The first quarter of 2024 has investors of all stripes focused on the prospects for Federal Reserve rate cuts, with the interest rate futures market pricing in a more aggressive pattern of cuts than Fed officials are suggesting.  This has led to the “good news is bad news” paradigm, with positive economic data being met with negative moves in both the equity and fixed income markets.  As we go to press, futures are pricing a 60% probability for a 50bp cut by June.

Economic data, particularly around employment, remain robust.  Inflation, while steady, is still above the Fed’s target rate of 2%, and US GDP for Q4 shows the economy growing at a 3.2% annual rate.  The Atlanta Fed GDP Now Forecast suggests 3% annualized growth for the first quarter.

The Unemployment Rate in January held steady at 3.7%, although Nonfarm Payrolls surged by 353k (versus expectations for +185k).  The JOLTS reading for December ticked back up over 9 million openings, and weekly Initial Jobless Claims have yet to break meaningfully higher.  In sum, the U.S. employment picture remains strong, and is the backbone of the “no-landing” thesis.

Inflation could prove more nettlesome, however, as it may prevent the Fed from cutting short-term rates in 2024, which would likely prove unsettling to equity markets.  The Fed’s preferred inflation measure, the Personal Consumption Expenditure (PCE) Deflator, rose +0.3% in January, and is up +2.4% YoY.  The Core PCE, which strips out volatile food and energy prices, rose +0.4% MoM, and is up +2.8% YoY.  These numbers remain above the Fed’s target of 2% inflation, and may serve to delay interest rate cuts.

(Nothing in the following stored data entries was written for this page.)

-- ==== Sys2Proof/Machine/Tailrace.lean ====
section
/-! DEFINITION. Closing a bin (03, R109 to R136; 04, R140 to R146): the issue of `bin.close` (06, R274), the seven stages of
the Tailrace, KV page writes, P64 stores and adds. -/

namespace Sys2Proof.Machine
open Sys2Proof

/-! ## The descriptor (R120, R121) -/


/-- The descriptor of 64 bytes, with its Millpond fields in the tile's own form. -/
def tailDesc (r : Run) (l : Nat) (bs : List Byte) : TailDesc :=
  let mp (o : Nat) : Option Nat := (optAddr (fieldAt bs o 4)).map (fun a => (mpNorm r l a).getD a)
  { grsGen := fieldAt bs 47 1 % 16, grsSlot := fieldAt bs 46 1, kvHeadW := fieldAt bs 44 2,
    grsEn := (fieldAt bs 43 1).testBit 2, kvqEn := (fieldAt bs 43 1).testBit 1, outEn := (fieldAt bs 43 1).testBit 0,
    kvFmt := fieldAt bs 42 1 % 16, act := fieldAt bs 41 1 % 16, biasFmt := fieldAt bs 40 1 / 16, outFmt := fieldAt bs 40 1 % 16,
    kvSlotAddr := field64 bs 32, outQscale := field32 bs 28, pwlAddr := (mpNorm r l (fieldAt bs 24 4)).getD (fieldAt bs 24 4),
    biasAddr := mp 20, chScaleAddr := mp 16, rowScaleAddr := mp 12, hdrAddr := (mpNorm r l (fieldAt bs 8 4)).getD (fieldAt bs 8 4),
    outStride := fieldAt bs 4 4, outAddr := (mpNorm r l (fieldAt bs 0 4)).getD (fieldAt bs 0 4) }

def fmtIs (p : Fmt → Bool) (c : Nat) : Bool :=
  match fmtOf c with
  | some f => p f
  | none => false

/-- Reserved bits, codes, ranges and alignments of the descriptor's fields. R79, R121, R398. -/
def tailFieldsOk (bs : List Byte) (d : TailDesc) (nRow nCh nGrist : Nat) : Bool :=
  let aligned (a : Option Nat) (n : Nat) : Bool := match a with
    | some x => x % n == 0
    | none => true
  fieldAt bs 48 16 == 0 && fieldAt bs 47 1 / 16 == 0 && fieldAt bs 43 1 / 8 == 0 && fieldAt bs 42 1 / 16 == 0 &&
  fieldAt bs 41 1 / 16 == 0 && d.kvFmt != 15 && d.biasFmt != 15 && d.outFmt != 15 && decide (d.act ≤ 6) &&
  (!d.outEn || fmtIs isOutFmt d.outFmt) && (d.biasAddr.isNone || fmtIs isWideFmt d.biasFmt) && (!d.kvqEn || fmtIs isKvFmt d.kvFmt) &&
  aligned d.rowScaleAddr 4 && aligned d.chScaleAddr 4 && aligned d.biasAddr (codeWidth d.biasFmt) && d.pwlAddr % 32 == 0 &&
  d.hdrAddr % 8 == 0 && d.outStride % 32 == 0 && d.outAddr % 32 == 0 &&
  (!d.kvqEn || (decide (4 ≤ d.kvHeadW) && decide (d.kvHeadW ≤ 256) && d.kvHeadW % 4 == 0 && nCh % d.kvHeadW == 0 &&
    (decide (nRow * nCh ≤ 4096) || 4096 % d.kvHeadW == 0))) &&
  (!d.grsEn || (nGrist != 0 && d.outAddr % 4096 == 0 && d.outEn))

/-- A Millpond field outside the run's regions is OPERAND_INVALID; a read-only region or another owner is FENCED. R121, R194, R255. -/
def fieldRange (s : State) (r : Run) (l a : Nat) (write : Bool) (n : Nat) : Flt :=
  match mpTarget r l a with
  | none => .operandInvalid
  | some (t, off) => if n != 0 && !regionOk r (t == l) false off n then .operandInvalid else mpRange s r l a write n

def optRange (s : State) (r : Run) (l : Nat) (a : Option Nat) (n : Nat) : Flt :=
  match a with
  | none => .none
  | some a => fieldRange s r l a false n

/-- An O-bank field of the closing tile itself. R120. -/
def outRange (s : State) (r : Run) (l a n : Nat) : Flt :=
  match ownOff r l a with
  | none => .operandInvalid
  | some o => if !inBank 2 o n then .operandInvalid else fieldRange s r l a true n

/-- An address of a field that the close does not use: outside the run's regions it is OPERAND_INVALID all the same. R121, R155. -/
def outsideFlt (s : State) (r : Run) (l a : Nat) : Flt :=
  match mpTarget r l a with
  | none => .operandInvalid
  | some (t, off) => faultIf (!regionOk r (t == l) false off 1) .operandInvalid

/-- The places that the descriptor names, and its Grist slot: for an OPEN bin, whose extent is known, exactly the bytes that the close
reads and writes, else the first element of each; of a field that is not in use the address itself. R121, R123, R210.
DESIGN CHOICE (log 59) of the bytes that `any address` covers. -/
def tailPlaces (s : State) (r : Run) (l : Nat) (d : TailDesc) (opened : Bool) (nRow nCh lin : Nat) : List Flt :=
  let (r0, n) := binRows nRow nCh lin
  let ext (k w : Nat) : Nat := if opened then k * w else w
  [ if d.act = 6 then fieldRange s r l d.pwlAddr false 2064 else outsideFlt s r l d.pwlAddr,
    optRange s r l (d.rowScaleAddr.map (fun a => if opened then a + 4 * r0 else a)) (ext n 4), optRange s r l d.chScaleAddr (ext nCh 4),
    optRange s r l d.biasAddr (ext nCh (codeWidth d.biasFmt)) ] ++
  (if !d.outEn then [outsideFlt s r l d.outAddr, outsideFlt s r l d.hdrAddr]
   else if opened then (outWrites d nRow nCh lin).map (fun x => outRange s r l x.1 x.2)
   else [outRange s r l d.outAddr (outWidth d), outRange s r l d.hdrAddr 8]) ++
  [faultIf (d.grsEn && (s.gslot d.grsSlot).ctx != some r.rr.ctx) .fenced]

/-! ## Issue (R274) -/

/-- A close enters the bin queue, which holds eight. -/
def enqClose (s : State) (c : Core) (l bin : Nat) (dest : CloseDest) : State :=
  let (s1, q) := takeIseq s l
  let i := tget {} (s.tile (s.phys l)).issBins bin
  let o : CloseOp := { iseq := q, pc := (s.seqr c).pc, bin := bin, dest := dest }
  s1.modTile (s.phys l) (fun t => { t with
    binQ := t.binQ ++ [.cls (o.withFoot s l i)]
    issBins := tmod {} t.issBins bin BinIss.closing })

/-- A close to the Tailrace. R110, R121, R210, R213, R398, R719. DESIGN CHOICE (log 59): a TR_DESC that names another tile is
OPERAND_INVALID, since the spec gives the reading of a descriptor no path to another tile's bank. -/
def closeTail (s : State) (c : Core) (l : Nat) (r : Run) (bin ea : Nat) : Iss :=
  let t := s.tile (s.phys l)
  let b := tget {} t.issBins bin
  match ownOff r l ea with
  | none => .fault s .operandInvalid
  | some o =>
    if o % 64 ≠ 0 ∨ !(inBank 1 o 64 || inBank 2 o 64) then .fault s .operandInvalid
    else if ownRange s r l false o 64 ≠ .none then .fault s (ownRange s r l false o 64)
    else if 8 ≤ t.binQ.length then .stay s
    else
      let (s1, bs, st) := readBytes s (.mill (s.phys l) o) 64
      let d := tailDesc r l bs
      let flt := firstFlt ([faultIf (st != .ok) .eccUncorrectable,
        faultIf (!tailFieldsOk bs d b.nRow b.nCh r.rr.nGrist) .operandInvalid] ++
        tailPlaces s r l d (b.st == .opened) b.nRow b.nCh b.linBase ++
        [faultIf (b.st != .opened) .operandInvalid,
        faultIf (d.grsEn && (s.gslot d.grsSlot).entryOf d.grsGen == none && !(s.gslot d.grsSlot).installing d.grsGen)
          .operandInvalid])
      if flt ≠ .none then .fault s1 flt
      else
        let s2 := enqClose s1 c l bin (.tailrace d)
        .done (if d.grsEn then gtake s2 d.grsSlot d.grsGen else s2)

/-- A close to P64 words of the tile's own O bank. R110. -/
def closeStore (s : State) (c : Core) (l : Nat) (r : Run) (bin ea : Nat) : Iss :=
  let t := s.tile (s.phys l)
  match ownOff r l ea with
  | none => .fault s .operandInvalid
  | some o =>
    let flt := firstFlt [faultIf (o % 32 != 0 || ea.testBit 30) .operandInvalid, faultIf (!inBank 2 o 32768) .operandInvalid, ownRange s r l true o 32768,
      faultIf ((tget {} t.issBins bin).st != .opened) .operandInvalid]
    if flt ≠ .none then .fault s flt
    else if 8 ≤ t.binQ.length then .stay s
    else .done (enqClose s c l bin (.p64Store o))

/-- A close by P64 adds, at a Millpond address of the set or at a global address. R110, R256. -/
def closeAdd (s : State) (c : Core) (l : Nat) (r : Run) (bin ea : Nat) : Iss :=
  let t := s.tile (s.phys l)
  let glob := decide (2 ^ 63 ≤ ea)
  let flt := firstFlt [faultIf (ea % 32 != 0) .operandInvalid, if glob then .none else mpRange s r l ea true 32768,
    faultIf ((tget {} t.issBins bin).st != .opened) .operandInvalid]
  if flt ≠ .none then .fault s flt
  else if 8 ≤ t.binQ.length then .stay s
  else .done (enqClose s c l bin (.p64Add (BitVec.ofNat 64 (if glob then ea else (mpNorm r l ea).getD ea))))

/-- R274. -/
def execBinClose (c : Core) (g : Guard) (bin : BitVec 3) (dest : BitVec 2) (ab : BitVec 4) (off : BitVec 32) (s : State) :
    Host.Outcome State Fault Refusal :=
  issue s c g { wf := wfBinClose dest, svc := false } (fun s => onTile s c (fun l r =>
    let ea := (effAddr (s.seqr c) ab off).toNat
    if dest = 0 then closeTail s c l r bin.toNat ea
    else if dest = 1 then closeStore s c l r bin.toNat ea
    else closeAdd s c l r bin.toNat ea))

/-! ## Values read by the stages -/

/-- The values of `w` bytes in words read for a unit, each with whether its word holds no good data. R317, R716. -/
def wordVals (w : Nat) : List (BitVec 256 × Bool) → List (Nat × Bool)
  | [] => []
  | (d, bad) :: ds => (chunks w (natToBytes d.toNat 32) (32 / w)).map (fun b => (bytesToNat b, bad)) ++ wordVals w ds

/-- Words read by a unit, with whether each holds no good data. -/
def readRaw (s : State) (pl : Place) : Nat → State × List (BitVec 256 × Bool)
  | 0 => (s, [])
  | n + 1 =>
    let (s1, d, st) := readWord s pl
    let (s2, ds) := readRaw s1 (pl.plus 32) n
    (s2, (d, st != .ok) :: ds)

/-- The place of the word that holds a place. -/
def Place.base : Place → Place
  | .hbm a => .hbm (a / 32 * 32)
  | .mill p o => .mill p (o / 32 * 32)
  | .host a => .host (a / 32 * 32)
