/-- A parked request has become expected; a parked copy of one that has been performed is stale. R470, R471. -/
def execReorderRelease (src oclass : Nat) (s : State) : Host.Outcome State Fault Refusal :=
  let mine (k : Packet) : Bool := k.src == src && k.oclass == oclass
  let ready (k : Packet) : Bool := mine k && (aheadBy s k == 0 || decide (32768 ≤ aheadBy s k))
  .next (match s.hdr.reorder.find? ready with
    | none => s
    | some k =>
      let s1 := { s with hdr := { s.hdr with reorder := dropFirst ready s.hdr.reorder } }
      if aheadBy s k = 0 then perform s1 k else respond (bumpHdr s1 3) k stDup 0 [])

/-! ## The requester (R466) -/

/-- What a request comes to. -/
inductive Ans
  | ok | fenced | bad
deriving DecidableEq, Repr

/-- Operations that return data. R466. -/
def returnsData (k : Packet) (posted : Bool) : Bool :=
  match k.op with
  | 0x02 => false
  | 0x04 => false
  | 0x0B => false
  | 0x10 => false
  | 0x01 => true
  | 0x03 => true
  | 0x0E => true
  | _ => !posted

def answerOf (k : Packet) (posted : Bool) (status : Nat) : Ans :=
  if status = 0 then .ok
  else if status = 4 then (if returnsData k posted then .bad else .ok)
  else if status = 2 then .bad
  else .fenced

/-- A word as its destination finds it: data, and whether it holds good data. R315. -/
def checkedWord (w : Word288) : BitVec 256 × Bool :=
  match classify w.2 with
  | .clean => (w.1, true)
  | .correctable p sym => (correct w.1 p sym, true)
  | _ => (w.1, false)

/-- A refusal of a sequencer's access names its instruction; a service core halts. R230, R256, R466. -/
def accessFault (s : State) (c : Core) (pc : W64) (f : Flt) : State :=
  match c with
  | .tile l => faultTile s l f pc clsOperation
  | .miller m => serviceFault s m

/-- The answer of a load. A bad word halts a tile's sequencer, and the load is made again when that is over. R256, R257, R466. -/
def answerLoad (s : State) (o : OutReq) (c : Core) (pc : W64) (sd sz : Nat) (sx : Bool) (a : Ans) (data : List Word288) : State :=
  let (d, good) := checkedWord (nth (0, 0) data 0)
  match a with
  | .fenced => accessFault s c pc .fenced
  | .ok =>
    if good then
      deliverReg s c sd (extendData (BitVec.ofNat 2 sz) sx (d.toNat / 2 ^ (8 * (o.pkt.addr.toNat % 32))))
    else halt s
  | .bad => halt s
where
  /-- The sequencer stays at the load. -/
  halt (s : State) : State :=
    match c with
    | .miller m => serviceFault s m
    | .tile _ => if (s.seqr c).mode = .running then
        s.modSeqr c (fun q => { q with hold := .halted .eccUncorrectable o.pkt.addr.toNat, again := q.again ++ [(sd, sz, sx, pc, o.pkt)] })
      else s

The outlook for the US economy remains strong, despite increasing geopolitical unrest and election-year angst.  Corporate earnings rose YoY in Q4, the demand for labor is high, the housing market is strong, and thus far, higher interest rates haven’t triggered widespread distress.  As mentioned up top, a lot rests on the Fed this year, with cuts to Fed Funds providing a risk tail-wind, but a more hawkish Fed potentially disrupting this Goldilocks situation we find ourselves in.